Now, to be clear (in case some folks think law means always having to say No) following the canon law on funerals does not always mean refusing such rites in controversial cases. For example, in 2009 the Archdiocese of Boston accorded the notoriously pro-abortion, etc., Sen. Edward Kennedy a Church funeral, a decision I defended as being within the law given public evidence that Kennedy had met the admittedly very low canonical standards for giving “signs of repentance” prior to his death. See Edward Peters, “Still trying to get the Kennedy funeral lessons right”, Fellowship of Catholic Scholars Quarterly 34/1 (Spring 2011) 57-59. As I said, though, no such claims were offered re Bulger.

So if all of this boils down to, the canon law on funerals is not well understood for clergy or laity, and it might be pastorally more trouble than it’s worth, I say, okay, then explain and enforce the law as is, or modify, re-explain, and enforce a reformed law. But don’t leave the law in place, yet disregarded. There are good reasons for and against the law as written—pace, I would say, murder-suicides, and especially family annihilators like Steven Suepple, cases for which no justification, I think, can be foundbut for the rest I am willing to hear arguments for and against. So are many thoughtful others.

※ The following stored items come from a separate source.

/-- R358, R363, R373, R376–R380, R395. RETT returns from the handler once it is idle, and waits, to be issued again, before; the
controller's words act on the master a handle names, with the predicate true where they have. Outside the modes they belong to they are
illegal. A record's context is the one whose sump holds it, and its slice the one its key lies in (log 35); FREEZE reset ends the
card of the team's grid (log 33).
RETT, CTXSAVE, CTXLOAD, HALT and FREEZE complete here. -/
def Obligations.ControllerWords : Prop :=
  ∀ (w : Bool) (a b : SReg) (q : QReg) (s : State),
    let h := masterOf s (s.g.rdS s.tick a)
    let pa := s.g.rdP s.tick b
    let key := sliceKey s pa
    let ret (v : Bool) (t : State) : Res := .next ((t.mapG fun g => g.wrQ q v).endC w 4)
    let illegal := Host.Outcome.next (takeFault s { code := 1, pc := s.g.pc } [])
    (s.g.mode = .handler → ¬(s.g.hs.cause.extractLsb' 10 2 = 0 ∧ s.g.hs.cause.extractLsb' 0 8 = 8 ∧ s.g.hs.pc.extractLsb' 0 2 ≠ 0) →
      handlerDone s.g = true →
      let t := s.fence .ar .prt
      exec (.rett w) s = .next ((if s.g.hs.cause.extractLsb' 10 2 = 2 then resumeCommand t t.g else t).mapG fun g => settleSplits (rettGroup g)))
    ∧ (s.g.mode = .handler → ¬(s.g.hs.cause.extractLsb' 10 2 = 0 ∧ s.g.hs.cause.extractLsb' 0 8 = 8 ∧ s.g.hs.pc.extractLsb' 0 2 ≠ 0) →
      handlerDone s.g = false → exec (.rett w) s = .next (s.parkC .again))
    ∧ (s.g.mode ≠ .handler → exec (.rett w) s = illegal)
    ∧ (s.g.mode ≠ .slice → exec (.ctxsave w a b q) s = illegal ∧ exec (.ctxload w a b q) s = illegal
        ∧ exec (.haltSoft w a q) s = illegal ∧ exec (.haltHard w a q) s = illegal)
    ∧ (s.g.mode ≠ .slice → s.g.mode ≠ .device → exec (.freezeFreeze w a q) s = illegal ∧ exec (.freezeThaw w a q) s = illegal
        ∧ exec (.freezeReset w a q) s = illegal)
    ∧ (∀ p slot t, s.g.mode = .slice → h = some (.core p slot) → teamAt s p slot = some t →
        (teamStopped s t.uid = false → exec (.haltSoft w a q) s = ret true (softHalt s t.uid)
          ∧ exec (.haltHard w a q) s = ret true (haltTeam s t.uid))
        ∧ exec (.freezeFreeze w a q) s = ret true (freezeTeam s t.uid)
        ∧ exec (.freezeThaw w a q) s = ret true (thawTeam s t.uid)
        ∧ exec (.freezeReset w a q) s = ret true (resetTeam s t)
        ∧ (pa.toNat % 4096 = 0 → teamStopped s t.uid = true → saveReady s t = true →
            exec (.ctxsave w a b q) s = ret true (saveTeam s t.uid key))
        ∧ (pa.toNat % 4096 = 0 → teamStopped s t.uid = false → exec (.ctxsave w a b q) s = ret false s))
    ∧ (∀ p slot, s.g.mode = .slice → h = some (.core p slot) → pa.toNat % 4096 = 0 → slotRedir s key = false →
        (slotCorrupt s key = true → exec (.ctxload w a b q) s = ret false (refuseRecord s (recordCtx s key) s.sliceId key pa))
        ∧ (slotCorrupt s key = false → restoreFits s (recordCtx s key) key p = true →
            exec (.ctxload w a b q) s = ret true (restoreTeam s (recordCtx s key) key p))
        ∧ (slotCorrupt s key = false → restoreFits s (recordCtx s key) key p = false → exec (.ctxload w a b q) s = ret false s))
    ∧ (∀ m, s.g.mode = .slice → h = some m → (∀ p slot, m ≠ .core p slot) → exec (.freezeFreeze w a q) s = ret true (freezeEngine s true m)
        ∧ exec (.freezeThaw w a q) s = ret true (freezeEngine s false m) ∧ exec (.freezeReset w a q) s = ret true (resetEngine s m))
    ∧ (s.g.mode = .slice → h = none → exec (.freezeFreeze w a q) s = ret false s ∧ exec (.haltSoft w a q) s = ret false s)

/-- R413, R414. The ladder: past its grace a team is halted and saved; past its kill limit its context is reset with record
0x45; past its watchdog limit its grid is reset with record 0x45.
GRACE_EXPIRE, KILL_EXPIRE and WATCHDOG_EXPIRE complete here. -/
def Obligations.Ladder : Prop :=
  ∀ (team : Nat) (s : State) (t : Team),
    (let p := pollSoft s
     ∀ at_, p.team? team = some t → t.softReq = some at_ → t.ended = false → t.hardAt = none → teamFrozen p team = false →
      teamHalted p team = false →
      at_ + 1000 * max 1 (p.ctx t.ctx).sb.grace.toNat ≤ p.now → exec (.graceExpire team) s =
        .next (ladderSave ((ladderHalt p team).mapTeams (fun u => u.uid = team) fun u => { u with hardAt := some p.now }) team))
    ∧ (∀ at_, s.team? team = some t → t.hardAt = some at_ → at_ + 1000000 * max 1 (s.ctx t.ctx).sb.kill.toNat ≤ s.now →
        sparedTeam s t = false → ((ladderSave s team).team? team).isNone = false →
        let r := resetContext (ladderSave s team) t.ctx
        exec (.killExpire team) s = .next (r.escalate (t.ppos / 128) { code := 0x45, pasid := (r.ctx t.ctx).pasid, addr := 1 }))
    ∧ (s.team? team = some t → t.ended = false → (s.ctx t.ctx).sb.wdog ≠ 0 →
        t.lastIssue + 1000000 * (s.ctx t.ctx).sb.wdog.toNat ≤ s.now →
        let r := resetGridOf s t
        exec (.watchdogExpire team) s = .next (r.escalate (t.ppos / 128) { code := 0x45, pasid := (r.ctx t.ctx).pasid, addr := 0 }))
    ∧ (s.team? team = some t → (s.ctx t.ctx).sb.wdog = 0 → exec (.watchdogExpire team) s = .next s)

/-- R41–R46, R241–R244, R279. BRL diverges the split or moves it; JOIN pops its entry or waits; LEND ends the split once
its stack has run; KILL removes lanes for good; LTRAP traps in the active lanes. The active lanes are those of the word's predicate,
or, of a word that a fault has made execute again, those it is left for. BRL, JOIN, LEND and KILL complete here; LTRAP's own effect is
the trap. -/
def Obligations.LaneControl : Prop :=
  ∀ (h : LHdr) (w : Bool) (t j k : BitVec 12) (s : State),
    (∀ x, s.g.split? s.g.curSplit = some x →
      let m := s.g.rdM s.tick h.pm.toNat
      let taken := activeLanes s h x
      let fits := taken = 0 ∨ taken = x.mask ∨ x.stack.length < 8
      let named := x.mask &&& (if h.pn then ~~~m else m)
      (x.redo = none → taken = named)
      ∧ (∀ r, x.redo = some r → taken = if r.fresh then named &&& r.lanes else r.lanes)
      ∧ (fits → exec (.brl h t j) s = .next (s.mapG fun g =>
        (branchSplit (g.clearRedo x.idx) x (x.pc + BitVec.ofInt 32 t.toInt) (x.pc + BitVec.ofNat 32 j.toNat) taken).parkW x.idx h.w))
      ∧ (taken ≠ 0 → taken ≠ x.mask → x.stack.length = 8 → exec (.brl h t j) s = wordFaultL s x 0x02 x.mask)
      ∧ (∀ e es, x.stack = e :: es → exec (.join w) s = .next (s.mapG fun g => ((g.clearRedo x.idx).mapSplit x.idx fun y =>
          if e.jpc = y.pc then popEntry y else { y with pc := y.pc + 1 }).parkW x.idx w))
      ∧ (x.stack = [] → exec (.join w) s = .next (s.mapG fun g =>
          settleSplits ((if w then (g.clearRedo x.idx).parkW x.idx w else g.clearRedo x.idx).mapSplit x.idx fun y =>
            if y.park = .drain then y else { y with park := .join })))
      ∧ (let on := unwind (2 * x.stack.length + 1) { x with redo := none }
         exec (.lend w) s = .next (s.mapG fun g =>
          settleSplits (if on.ending then g.mapSplit x.idx fun _ => on else (g.mapSplit x.idx fun _ => on).parkW x.idx w))))
    ∧ ∀ c popped, LaneIssues h [] [] [] none s c popped →
        let s1 := LaneAt [] popped s
        (c.act = 0 → exec (.ltrap h k) s = .next (c.past s1))
        ∧ (c.act ≠ 0 → exec (.ltrap h k) s =
            .next (takeFault s1 (laneFaultInfo c.sp 8 k.toNat c.act ((lanesOf c.act).map fun l => (l, (8, 0)))) []))
        ∧ exec (.kill h) s = .next (s1.mapG fun g =>
            let g1 := { g with frag := if g.inHandler then g.frag else g.frag.map (killFrag c.act) }
            let g2 := (g1.endL c.sp.idx h.w).mapSplit c.sp.idx fun y =>
              { y with mask := y.mask &&& ~~~c.act, stack := y.stack.map (killIn c.act) }
            settleSplits (g2.mapSplit c.sp.idx fun y => if y.mask = 0 then unwind (2 * y.stack.length + 1) y else y))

Till then, however, “manifest sinners” such as Whitey Bulger should not be accorded Church funeral rites and media priests such as Martin should not parlay violations of canon law into a reason to violate it again. That spreads disrespect for law and for the values it seeks to uphold; it implies that breaking the law itself justifies breaking it again. Of that mentality we need no more.

And may James Bulger, and his dozen-plus victims, rest in peace.